If there were an Oscar for most random images in a test video, we'd submit ours to the academy. Recorded on to a mini-DV camera, our high-motion movie featured fire, running water, detailed close-ups of local flora and fauna, a busy roadway, fast motion over the ground and text overlays, and a head shot of a miniature dachshund.

We digitally imported the raw footage into Apple's iMovie, edited the content and digitally exported it back to the DV camera. We used the exported content to encode all the videos, with separate Mac and Windows boxes for encoding the test videos. Per our request, each vendor specified codec and encoding settings. Darwin Streaming Server has a wide range of codecs and options, but Apple told us to use H.264 for all our tests. We encoded the video in three bit rates for each vendor: 1 Mbps, 768 Kbps and 256 Kbps. Each product had its own computer as a streaming server and a separate computer and monitor as the client. We used identical hardware for each product, and the monitors' contrast, brightness and refresh rates were the same. We used a Shunra Storm to simulate a typical LAN, as well as good and poor broadband connections between the client and server.

We created a quality survey to rate the video clarity, color, text rendering and overall playback smoothness. Nine Network Computing editors and contributors took the test. To make sure the test was fair, we set up the clients next to each other, so the participants could see all the media players at the same time. Each video was embedded into a blank Web page with a black background, and we hid the video controllers.

We ran all four players simultaneously and let the participants view any video as many times as they wanted. Apple's and RealNetworks' logos appeared for a few seconds during buffering, but we blocked the screen with a poster board during that period to keep the test blind. The first 14 seconds of the video was a stationary image, which gave us enough time to start up the streams, remove the poster board blockers and get out of the way. Participants graded the streams on a scale from 1 to 10 at each bit rate.

As we expected, the average score increased along with the video bit rate. Dropping from 1 Mbps to 768 Kbps didn't result in a big drop in quality, but going down to 256 Kbps did. The average score across all vendors at 1 Mbps was 7.4 out of 10 points. This dropped to 6.9 for the 768-Kbps test but plunged to 4.5 for 256 Kbps.

We were surprised by Darwin's poor quality showing at high bit rates. The frame rate was noticeably lower than the other competitors and produced a jerky video. This was less apparent in the 256-Kbps stream, and there was no jerky motion when viewing the video on the streaming server's console. Apple has released an update to QuickTime that touted improved H.264 playback, but it came out after our tests. Darwin's saving grace in our quality survey was its superior sharpness, vibrant color and excellent text rendering. Other vendors' players produced a slightly fuzzier, softly out-of-focus look, especially at lower bit rates.

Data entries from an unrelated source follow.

theorem saq (r ev : BitVec 4) (v i b : BitVec 6) (p : BitVec 3) (op : BitVec 2) (fmt : BitVec 4) : Statement (.saq r ev v i b p op fmt) :=
  two_words rfl rfl rfl (fun hw => pick_ok (by simp (disch := omega) only [extract_high, extract_low, whole, Nat.reduceSub]; exact hw) (by (try simp (disch := omega) only [extract_high, extract_low, Nat.reduceSub]) <;> simp (disch := omega) only [extract_extract, whole, join3, join336, join6, join9, join12, join15, join18, Nat.reduceAdd, and_self, decide_true] <;> decide) (by (try simp (disch := omega) only [extract_high, extract_low, Nat.reduceSub]) <;> simp (disch := omega) only [extract_extract, whole, join3, join336, join6, join9, join12, join15, join18, Nat.reduceAdd, and_self, decide_true] <;> decide))

theorem sahist (r ev : BitVec 4) (i b : BitVec 6) (p : BitVec 3) (limit : BitVec 12) : Statement (.sahist r ev i b p limit) :=
  two_words rfl rfl rfl (fun _ => pick_ok rfl (by (try simp (disch := omega) only [extract_high, extract_low, Nat.reduceSub]) <;> simp (disch := omega) only [extract_extract, whole, join3, join336, join6, join9, join12, join15, join18, Nat.reduceAdd, and_self, decide_true] <;> decide) (by (try simp (disch := omega) only [extract_high, extract_low, Nat.reduceSub]) <;> simp (disch := omega) only [extract_extract, whole, join3, join336, join6, join9, join12, join15, join18, Nat.reduceAdd, and_self, decide_true] <;> decide))

theorem safl (r : BitVec 4) : Statement (.safl r) :=
  one_word rfl rfl rfl (fun _ => pick_ok rfl rfl rfl)

theorem salat (r : BitVec 4) (a : BitVec 6) : Statement (.salat r a) :=
  one_word rfl rfl rfl (fun _ => pick_ok rfl rfl rfl)

theorem colld (r : BitVec 4) (a b : BitVec 6) : Statement (.colld r a b) :=
  one_word rfl rfl rfl (fun _ => pick_ok rfl rfl rfl)

theorem colgo (r : BitVec 4) (a b : BitVec 6) : Statement (.colgo r a b) :=
  one_word rfl rfl rfl (fun _ => pick_ok rfl rfl rfl)

theorem colwait (r : BitVec 4) (a : BitVec 6) : Statement (.colwait r a) :=
  one_word rfl rfl rfl (fun _ => pick_ok rfl rfl rfl)

theorem clwb (r : BitVec 4) (a : BitVec 6) : Statement (.clwb r a) :=
  one_word rfl rfl rfl (fun _ => pick_ok rfl rfl rfl)

theorem clinv (r : BitVec 4) (a : BitVec 6) : Statement (.clinv r a) :=
  one_word rfl rfl rfl (fun _ => pick_ok rfl rfl rfl)

theorem illegalEncoding (cause : EncError) : Statement (.illegalEncoding cause) := event rfl rfl

theorem loadDataReturn (p : Place) (st : StreamId) (k : Nat) : Statement (.loadDataReturn p st k) := event rfl rfl

theorem storePerform (p : Place) (ag : Agent) (k : Nat) : Statement (.storePerform p ag k) := event rfl rfl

Our testers rated Flash's picture quality the best. The moving images were smooth and crisp, though small text didn't encode particularly well and was somewhat hard to read.

Our video streams occasionally dropped or stopped for 10 to 30 seconds during playback. There was no discernable or reproducible pattern to these performance glitches, and in some test runs, no videos dropped at all. Since the dropped streams were so sporadic, we instructed our testers to ignore them when answering the quality survey, and we considered stream stability as a separate factor in the overall quality grade. Darwin Streaming Server scored the best in stream stability; it never lost or rebuffered a stream during any of our test runs. All the other products did, even on a 10-Mbps network with no packet loss and 10-ms round-trip latency. This occurred rarely, however, at 10 Mbps, and showed up more predominately in the simulated broadband-connection test. Even at 2 percent packet loss, which is significant, Darwin was playable with minimal artifacts and no rebuffering. Although the servers offer some control over buffering time, the end user chiefly controls this setting. Flash is the exception, as the programmer dictates the applet's features.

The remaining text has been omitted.